Starting at the line with "r ++ beBytes (crc32c (beBytes 0 ++ r))" and going on through the line with "rec16, beBytes, List.replicate]", reproduce each line in the records below exactly and nothing more.

Start of RECORDS FOR PROCESSING

/-! ### Witnesses: the Gauntlet and the Visor -/

/-- Input 0 of a type, at a state. -/
def ginC (type : Nat) (x : GsIn) (glob : GsGlobal) : Core :=
  { host with role := { role := .crown }, gs := { glob := glob, input := [(0, x)] }
              image := { gs := { sin := [(0, { type := type })], confIn := 7 } } }
theorem witness_GauntletInputs : ∀ k ∈ [0, 1, 2, 3], (put (ginC k {} .safe)).base.boot.held = false ∧ ((put (ginC k {} .safe)).base.sinCfg 0).type = k := by
  decide
theorem witness_GauntletInputs_disc : ((put (ginC 1 { timer := some 9 } .safe)).base.sin 0).timer = some 9 ∧
    ((put (ginC 1 {} .safe)).base.sin 0).timer = none := by decide
/-- A pulse of both channels of 100 ms. -/
def pulseX (w : BitVec 64) : GsIn := { riseA := some 0, riseB := some 0, fallA := some w, fallB := some w }
theorem witness_GauntletInputs_edge : let c := (put (ginC 3 (pulseX 400000000) .safe)).base
    c.role.role ≠ .spare ∧ (c.sinCfg 0).type = 3 ∧ c.gs.glob = .safe ∧ (c.sin 0).rstF = false ∧
      ((c.sin 0).pulse 400000000 8000000000).isSome = true := by decide
theorem witness_GauntletInputs_edgeElse : let c := (put (ginC 3 (pulseX 400000000) .test)).base
    c.role.role ≠ .spare ∧ (c.sinCfg 0).type = 3 ∧ c.gs.glob ≠ .safe ∧ c.gs.glob ≠ .run ∧ (c.sin 0).pulse 400000000 8000000000 ≠ none := by decide
theorem witness_GauntletInputs_high : let c := (put (ginC 3 { a := true, riseA := some 5 } .safe)).base
    (c.sinCfg 0).type = 3 ∧ 0 ≠ c.image.gs.confIn ∧ (c.sin 0).a = true ∧ (c.sin 0).riseA = some 5 ∧ (c.sin 0).rstF = false := by decide
/-- The confirmation input high on both channels, with its window open or not, and as a group's reset input. -/
def confHigh (due : Option Rt) (g : Tab ImgGroup) : Core :=
  { host with gs := { confDue := due, input := [(0, { a := true, b := true, riseA := some 5, riseB := some 6 })] }
              image := { gs := { sin := [(0, { type := 3 })], confIn := 0, group := g } } }
theorem witness_GauntletInputs_highConf : let c := (put (confHigh (some 9) [])).base
    let d := (put (confHigh none [(1, { rstIn := some 0 })])).base
    (c.sinCfg 0).type = 3 ∧ (c.sin 0).b = true ∧ (c.sin 0).riseB = some 6 ∧ (c.sin 0).rstF = false ∧ 0 = c.image.gs.confIn ∧
      c.gs.confDue.isSome = true ∧ d.gs.confDue = none ∧ (d.image.gs.group.any fun e => e.2.rstIn = some 0) = true := by decide
/-- The confirmation input within its window. -/
def confC : Core :=
  { host with gs := { glob := .unconfirmed, confDue := some 240000000000, input := [(0, pulseX 12000000000)] }, image := { gs := { confIn := 0 } } }
theorem witness_GauntletInputs_conf : let c := (put confC).base
    c.gs.confDue = some 240000000000 ∧ 0 = c.image.gs.confIn ∧ c.gs.glob = .unconfirmed ∧ c.iso 5 5 = false ∧
      (c.sin 0).pulse 12000000000 40000000000 = some (0, 12000000000) ∧ rtGe 0 (rtAdd 240000000000 (-240000000000)) = true ∧
      rtGe 240000000000 12000000000 = true := by decide
theorem witness_GauntletInputs_boot : let c := (put { host with image := { gs := { schk := 5 } } }).base
    c.boot.st = .running ∧ c.gs.glob = .boot ∧ crc32 c.image.gs.block ≠ c.image.gs.schk ∧ crc32 (put host).base.image.gs.block = (put host).base.image.gs.schk ∧
      (none : Option (W32 × Nat × Nat)).map (·.1) ≠ some (put host).base.image.gs.schk := by decide
theorem witness_GauntletInputs_confirmed : let c := (put { host with led := { led := { conf := some (0, 1, 2) } } }).base
    crc32 c.image.gs.block = c.image.gs.schk ∧ c.iso 5 5 = false ∧ c.led.led.conf.map (·.1) = some c.image.gs.schk := by decide
theorem witness_GauntletInputs_axis : let c := (put { (hostAx .degraded) with gs := { axis := [(0, { sbcDue := some 4, degDue := some 5 })] } }).base
    (c.ga 0).sbcDue = some 4 ∧ (c.ga 0).degDue = some 5 ∧ c.parked = false ∧ (c.ax 0).state = .degraded := by decide
/-- Output pair 0 at a step of its sequence. -/
def soutC (k : Nat) : Core := { host with gs := { glob := .safe, out := [(0, { step := k })] }, image := { gs := { sout := [(0, { use := 1 })] } } }
theorem witness_GauntletOutputsAndRecords : ∀ k ∈ [0, 1, 2, 3, 4], let c := (put (soutC k)).base
    c.gsLive 0 = true ∧ (c.gs.out.look 0 {}).step = k ∧ (false, true) ≠ soutExpect k := by decide
theorem witness_GauntletOutputsAndRecords_test : let c := (put { host with gs := { glob := .test } }).base
    c.gs.glob = .test ∧ ∀ m, m < 4 → (c.image.gs.sout.look m {}).use = 0 := ⟨rfl, fun _ _ => rfl⟩
/-- A record of node 0 with connection identifier 0: SCNT 1, no torque off, its CRC after it. -/
def safeRec (scnt : Nat) : List Byte :=
  let r : List Byte := [0x42, 0, BitVec.ofNat 8 (scnt / 256), BitVec.ofNat 8 scnt] ++ List.replicate 16 0
  r ++ beBytes (crc32c (beBytes 0 ++ r))
/-- A crown with a safety node at position 0. -/
def safeC (f : GsNode → GsNode) : Core :=
  { crown with
    image := { crown.image with seg := [(0, { phy := .kr, nodes := [(0, { safety := true })] })] }
    seg := [(0, { phase := .formed, nodes := [(0, { st := .admitted })] })], gs := { node := [(0, f {})] } }
theorem witness_GauntletOutputsAndRecords_heard : let c := (put (safeC id)).base
    c.boot.st = .running ∧ c.cycle.running = true ∧ (c.nodeImg 0).safety = true ∧ (c.gs.node.look 0 {}).got = false ∧
      ((c.sg 0).node 0).st = .admitted ∧ c.role.role ≠ .spare ∧ checkSafety (c.nodeImg 0).connId 0 [] ≠ .good ∧
      ((c.sl 0).suspect.valid && (c.sl 0).suspect.pos = 0) = false := by decide
theorem witness_GauntletOutputsAndRecords_good : checkSafety 0 0 (safeRec 1) = .good ∧
    (({} : GsNode).inWindow 4 (BitVec.ofNat 16 (rec16 (safeRec 1) 2)) (BitVec.ofNat 16 (rec16 (safeRec 1) 8)) 0) = true := by
  constructor
  · simp [checkSafety, crcGood, safeRec, beBytes, leBytes, List.replicate]
  · simp [GsNode.inWindow, safeRec, rec16, beBytes, List.replicate]
theorem witness_GauntletOutputsAndRecords_dead : let c := (put (safeC fun k => { k with missed := 4 })).base
    (c.gs.node.look 0 {}).dead = false ∧ (c.nodeImg 0).sfWd ≤ (c.gs.node.look 0 {}).missed ∧ c.iso 4 4 = false := by decide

End of RECORDS FOR PROCESSING

— SOLUTION TO THIS TASK —
  r ++ beBytes (crc32c (beBytes 0 ++ r))
/-- A crown with a safety node at position 0. -/
def safeC (f : GsNode → GsNode) : Core :=
  { crown with
    image := { crown.image with seg := [(0, { phy := .kr, nodes := [(0, { safety := true })] })] }
    seg := [(0, { phase := .formed, nodes := [(0, { st := .admitted })] })], gs := { node := [(0, f {})] } }
theorem witness_GauntletOutputsAndRecords_heard : let c := (put (safeC id)).base
    c.boot.st = .running ∧ c.cycle.running = true ∧ (c.nodeImg 0).safety = true ∧ (c.gs.node.look 0 {}).got = false ∧
      ((c.sg 0).node 0).st = .admitted ∧ c.role.role ≠ .spare ∧ checkSafety (c.nodeImg 0).connId 0 [] ≠ .good ∧
      ((c.sl 0).suspect.valid && (c.sl 0).suspect.pos = 0) = false := by decide
theorem witness_GauntletOutputsAndRecords_good : checkSafety 0 0 (safeRec 1) = .good ∧
    (({} : GsNode).inWindow 4 (BitVec.ofNat 16 (rec16 (safeRec 1) 2)) (BitVec.ofNat 16 (rec16 (safeRec 1) 8)) 0) = true := by
  constructor
  · simp [checkSafety, crcGood, safeRec, beBytes, leBytes, List.replicate]
  · simp [GsNode.inWindow, safeRec, rec16, beBytes, List.replicate]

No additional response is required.